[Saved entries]

/-- These transactions issued and not yet performed. -/
def issued (ts : List Transaction) (s : State) : State := { s with pending := ts }

/-- What most tests look at: OQ, IBUF and CODE of the next state. -/
def resultOf (r : Result) : Option (List Bytes × Bytes × Code) :=
  (nextOf r).map fun t => (t.oq, t.ibuf, t.code)

/-! ## Decoding: each word written from R51's fields UNIT and FN and R53's row -/

theorem test_decode_bufClr : decode 0b0000_0001 = .ok .bufClr := by decide
theorem test_decode_fcEnc : decode 0b0001_0000 = .ok .fcEnc := by decide
theorem test_decode_fcFrame : decode 0b0001_0001 = .ok .fcFrame := by decide
theorem test_decode_fcDec : decode 0b0001_0010 = .ok .fcDec := by decide
theorem test_decode_fcSplit : decode 0b0001_0011 = .ok .fcSplit := by decide
theorem test_decode_fcFlush : decode 0b0001_0100 = .ok .fcFlush := by decide
theorem test_decode_scInit : decode 0b0010_0000 = .ok .scInit := by decide
theorem test_decode_scEncrypt : decode 0b0010_0001 = .ok .scEncrypt := by decide
theorem test_decode_scDecrypt : decode 0b0010_0010 = .ok .scDecrypt := by decide
theorem test_decode_scErase : decode 0b0010_0011 = .ok .scErase := by decide
theorem test_decode_kdDerive : decode 0b0011_0000 = .ok .kdDerive := by decide

/-- V73 and R56: the boundary bytes of every illegal range are refused, by name. -/
theorem test_decode_illegal :
    ∀ w ∈ ([0x00, 0x02, 0x0F, 0x15, 0x1F, 0x24, 0x2F, 0x31, 0x40, 0x80, 0xFF] : Bytes),
      decode w = .error (.illegalCommand w) := by decide

/-- R53: no two rows of the opcode map share a byte. -/
theorem test_opcodeMap_rows_distinct : (opcodeMap.map Prod.fst).Nodup := by decide

/-- P1's command bytes "30 20 21 11 13 12 20 22 23" of spec/95_test_vectors.md. -/
theorem test_encode_program_p1 :
    ([.kdDerive, .scInit, .scEncrypt, .fcFrame, .fcSplit, .fcDec, .scInit, .scDecrypt, .scErase] : List Instr).map
      encode = [0x30, 0x20, 0x21, 0x11, 0x13, 0x12, 0x20, 0x22, 0x23] := by decide

theorem test_decodeTableWord :
    decodeTableWord 8 0x14 = some .fcFlush ∧ decodeTableWord 8 0x02 = none ∧ decodeTableWord 16 0x14 = none := by
  decide

/-- A table word placed by the host is the very next command: FC.ENC of the empty payload is `01` (V1). -/
theorem test_withFetchWord : resultOf (step (State.reset.withFetchWord 8 0x10)) = some ([[0x01]], [], .ok) := by
  decide

/-! ## WellFormed: an ill-formed parameter for each check of R6 and R7, refused -/

theorem test_reference_parameters_wf : Config.reference.wf = true := by decide

theorem test_ibufCap_43_refused : ({ Config.reference with ibufCap := .atMost 43 } : Config).wf = false := by decide

theorem test_ibufCap_44_accepted : ({ Config.reference with ibufCap := .atMost 44 } : Config).wf = true := by decide

theorem test_oqPktsCap_0_refused : ({ Config.reference with oqPktsCap := .atMost 0 } : Config).wf = false := by decide

theorem test_oqBytesCap_43_refused : ({ Config.reference with oqBytesCap := .atMost 43 } : Config).wf = false := by
  decide

theorem test_carryCap_0_accepted : ({ Config.reference with carryCap := .atMost 0 } : Config).wf = true := by decide

theorem test_noncePos_eleven_refused :
    ({ Config.reference with kdfNoncePos := [3, 7, 9, 12, 14, 17, 21, 24, 26, 28, 33] } : Config).wf = false := by
  decide

theorem test_noncePos_repeated_refused :
    ({ Config.reference with kdfNoncePos := [3, 3, 9, 12, 14, 17, 21, 24, 26, 28, 33, 42] } : Config).wf = false := by
  decide

theorem test_noncePos_44_refused :
    ({ Config.reference with kdfNoncePos := [3, 7, 9, 12, 14, 17, 21, 24, 26, 28, 33, 44] } : Config).wf = false := by
  decide

/-! ## Transactions -/

/-- V82: the 45th byte is refused at IBUF_CAP = 44. -/
theorem test_push_full :
    hostPush 0 { given (zeros 44) with cfg := { Config.reference with ibufCap := .atMost 44 } } =
      { given (zeros 44) with
        cfg := { Config.reference with ibufCap := .atMost 44 }, returned := [.accepted false] } := by decide

/-- V82: the 44th is accepted. -/
theorem test_push_last :
    (hostPush 0x99 { given (zeros 43) with cfg := { Config.reference with ibufCap := .atMost 44 } }).ibuf =
      zeros 43 ++ [0x99] := by decide

/-- V71: on an empty queue H_POP returns NONE; V66: an empty packet is a packet. -/
theorem test_pop :
    (hostPop State.reset).returned = [.noPacket] ∧
      (hostPop { State.reset with oq := [[], [0x41]] }).returned = [.packet []] ∧
      (hostPop { State.reset with oq := [[], [0x41]] }).oq = [[0x41]] := by decide

/-- The STATUS words of V71, V74, V23 step 0, V75, V78, P3 (s5) and V86. -/
theorem test_status_words :
    statusWord State.reset = 0x00000000 ∧
    statusWord { State.reset with code := .nokey } = 0x00000004 ∧
    statusWord (zeroKeyed []) = 0x00000010 ∧
    statusWord faulted = 0x0000000d ∧
    statusWord { fullQueue [0x22] with code := .overflow } = 0x00000022 ∧
    statusWord { faulted with oq := [[0x04, 0x11, 0x22, 0x33]] } = 0x0000002d ∧
    statusWord { zeroKeyed [] with code := .malformed } = 0x00000013 := by decide
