-- ==== Sys2Proof/Machine/Flags.lean ====
section
/-! DEFINITION. OWPE has no condition codes (spec/10_state.md R40). Its flag computations are the response word with its `ok`
flag (spec/30_encoding.md R88 to R90), the packing of the flags RD_STATE returns (R90), and `last_device_flag`
(spec/43_search.md R169). -/

namespace Sys2Proof.Machine

open Sys2Proof

/-- The status codes (30 R89). -/
def Status.code : Status → BitVec 4
  | .ok => 0
  | .registryFull => 1
  | .invalidHandle => 2
  | .notInitialized => 3
  | .noPresence => 4
  | .searchAborted => 5
  | .crcMismatch => 6
  | .invalidArgument => 7
  | .notFound => 8
  | .noMoreDevices => 9
  | .zeroFamily => 10
  | .illegalCommand => 11

/-- `ok`: 1 iff `status = Ok` (30 R88). -/
def Status.okBit (st : Status) : BitVec 1 := if st = .ok then 1 else 0

/-- The response word: `ok` at 31, `status` at 27:24, `data` at 15:0, every other bit 0 (30 R88). -/
def responseWord (st : Status) (data : Half) : Word := st.okBit ++ 0#3 ++ st.code ++ 0#8 ++ data

/-- The `data` of RD_STATE: bit 11 the flag, bits 10:7 the family discrepancy, bits 6:0 the discrepancy (30 R90, 40 R115). -/
def stateData (b : Bus) : Half :=
  0#4 ++ BitVec.ofBool b.lastDeviceFlag ++ BitVec.ofNat 4 b.lastFamilyDiscrepancy ++ BitVec.ofNat 7 b.lastDiscrepancy

/-- `last_device_flag` after a successful pass: set exactly when the new `last_discrepancy` is 0 (43 R169). -/
def lastDeviceAfter (lastZero : Nat) : Bool := lastZero == 0

end Sys2Proof.Machine
end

• **What to work on**:
Please give again the lines above between the line holding "theorem test_decode_bufClr : decode" and the line holding "theorem test_decode_scInit : decode", inclusive, exactly as they are and with nothing added.

• **Response area**:
theorem test_decode_bufClr : decode 0b0000_0001 = .ok .bufClr := by decide
theorem test_decode_fcEnc : decode 0b0001_0000 = .ok .fcEnc := by decide
theorem test_decode_fcFrame : decode 0b0001_0001 = .ok .fcFrame := by decide
theorem test_decode_fcDec : decode 0b0001_0010 = .ok .fcDec := by decide
theorem test_decode_fcSplit : decode 0b0001_0011 = .ok .fcSplit := by decide
theorem test_decode_fcFlush : decode 0b0001_0100 = .ok .fcFlush := by decide
theorem test_decode_scInit : decode 0b0010_0000 = .ok .scInit := by decide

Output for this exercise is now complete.